Data shown:

- - - -

-- ==== Sys2Proof/Tests/Slice0.lean ====
section
/-! SUPPORT. Tests: an ill-formed term per check of WellFormed, and for every statement with hypotheses a state and operands that
meet them. -/

set_option Elab.async false

set_option maxRecDepth 20000
set_option linter.unusedVariables false
set_option exponentiation.threshold 1024

open Sys2Proof Sys2Proof.Machine

namespace Sys2Proof.Tests

/-- A running module with no start-up load pending. -/
def quiet : State := ({ State.reset with sys := { mode := .run, safe := true, fw := true, wdtOn := true } }).set STR_STATUS.BUSY 0


/-- Block `b` enabled, with its ring `r` in use. -/
def ringOn (b r : Nat) : State :=
  ((quiet.setB (enableFld b) true).setReg (RING_BASE_LO b r) 0x4000#32).setReg (CRING_BASE_LO b r) 4096#32

/-- A Canvas source of kind 0 on feed 0. -/
def src0 : FusSrc := { kind := 0, feed := 0, order := 0, iclass := 0, weight := 1, opt := 0, lb := 1, link := 0, tovOfs := 0, maxPts := 64 }

/-- A receive object of controller 0. -/
def obj0 : CanObj := { ctrl := 0, tx := false, irq := false, single := false, id := 0 }

/-- A running channel of chain 2 before its boundary 5. -/
def chan0 : Chan := { handle := 0x0C0001FF, chain := 2, sig := 7, prn := 193, irq := false, startSc := 0, next := 5, sc0 := 100, phase := 9, code := 9, freq := -5, rate := 53687091, intMs := 1, spacing := 8, secPh := 0xFFFF }

/-- A strobe that latched no channel. -/
def strobe0 : Strobe := { nom := -10000000, ltc := 4000, mt := -9999999, sl := 77, ltcL := 4003, state := 3, src := 5, fwd := true, back := false, skipped := 70000, gains := [(2, 9)], thr := (0, 0), chans := [] }

/-- A camera context of source 14 with two lines of four RAW8 pixels, and a frame of it. -/
def ctx0 : CamCtx := { src := 14, dt := 0x2A, cfa := 0, pl := 5, fselMod := 1, fsel := 0, irq := true, ltab := false, ofmt := 1, stb := 0xFF, width := 4, height := 2, maxFps := 300, fto := 10, roOfs := 100, stbWin := 0, palAddr := 0, palHdr := [], fen := 0 }
def frame0 : CamFrame := { ctx := 31, no := 7, pl := 5, fsAt := 1000, sof := 900, st := .waiting, palAddr := 0, palHdr := [] }

/-- A usable package: 4 by 2 by 1 input, 8 bytes of DRAM input, 4 bytes of output, 1,200 cycles. -/
def pkg0 : Pkg := { hdr := [70, 78, 80, 75, 1, 0, 0, 1, 52, 18, 0, 0, 1, 7, 4, 0, 2, 0, 1, 0, 8, 0, 0, 0, 4, 0, 0, 0, 64, 0, 0, 0, 32, 0, 0, 0, 176, 4, 0, 0, 0, 0, 0, 0, 0, 0, 0, 0], hdrAddr := 0x1000, dramAddr := 0, load := none }
def str0 : FenStream := { ring := 16, slot := 7, kind := 0, req := 19 }
def job0 : FenJob := { id := 4, tag := 77, inAddr := 0x8000, outAddr := 0x9000, stamp := 5, param := 6, ready := true, input := some [1], grantLtc := some 800 }

/-- A publication of the instant with ISEQ 2 on an empty grid. -/
def pub0 : FusPub := { n := 1, t := -50, l := 1000, flags := 128, oldest := some 400, mask := 5, points := 6, cellsNew := 0, pose := (-1, 2, 3), skipped := 4, cells := [], tiles := [], decay := 1 }

/-- A yield layer with a closed tile to write, and a flow window of 2 kg/s. -/
def layer0 : YldLayer := { cellMm := 5000, nslot := 2, cropId := 7, cache := 0x100000, lba := 1000, slots := 10 }
def tile0 : YldTile := { te := -1, tn := 2, buf := some 1, first := 10, last := 20, closed := some 0, wet := 5 }
def flow0 : FlowWin := { flow := 0x40000000, valid := true, endLtc := 20000000000 }

/-- A receive queue of controller 7, and a receive session of three packets. -/
def canq0 : CanQueue := { ctrl := 7, irq := true, thr := 0, qid := 0x27654321, mask := 0x3FFFFFFF, base := 0x8000 }
def sess0 : TpSess := { ctrl := 7, rx := true, kind := 0, peer := 0x33, own := 0x21, pgn := 0xEF00, size := 20, buf := 0xA000 }

/-- A fleet peer on port 3. -/
def peer0 : Peer := { id := 8, txKey := 63, rxKey := 63, port := 3, mac := 0x020000000005, vid := 7, ip := 0xC0A80001, udp := 5000 }

/-- Cells of a pair partner: HEAD, SIG with twelve values, BULK. -/
def pairHead0 (role cyc mt echo res : Nat) : List Byte :=
  sealCell (bytesLE 1 1 ++ bytesLE 1 (role + 4) ++ bytesLE 2 cyc ++ List.replicate 32 0 ++ bytesLE 8 mt ++ List.replicate 8 0 ++ bytesLE 2 echo ++ bytesLE 4 res ++ bytesLE 2 0)
def pairSig0 (j cyc valid : Nat) : List Byte :=
  sealCell (bytesLE 1 2 ++ bytesLE 1 j ++ bytesLE 2 cyc ++ bytesLE 2 valid ++ bytesLE 2 0 ++ List.replicate 48 0x3F ++ bytesLE 4 0)
def pairBulk0 (link body off : Nat) : List Byte :=
  sealCell (bytesLE 1 3 ++ bytesLE 1 link ++ bytesLE 2 17 ++ bytesLE 4 body ++ bytesLE 4 off ++ List.replicate 48 1)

- - - -

Work task: Everything above from the line containing "set_option exponentiation.threshold 1024" down to the line containing "load pending. -/" is to be transcribed exactly, with both of those lines included and nothing else added.

Exercise result:
set_option exponentiation.threshold 1024

open Sys2Proof Sys2Proof.Machine

namespace Sys2Proof.Tests

/-- A running module with no start-up load pending. -/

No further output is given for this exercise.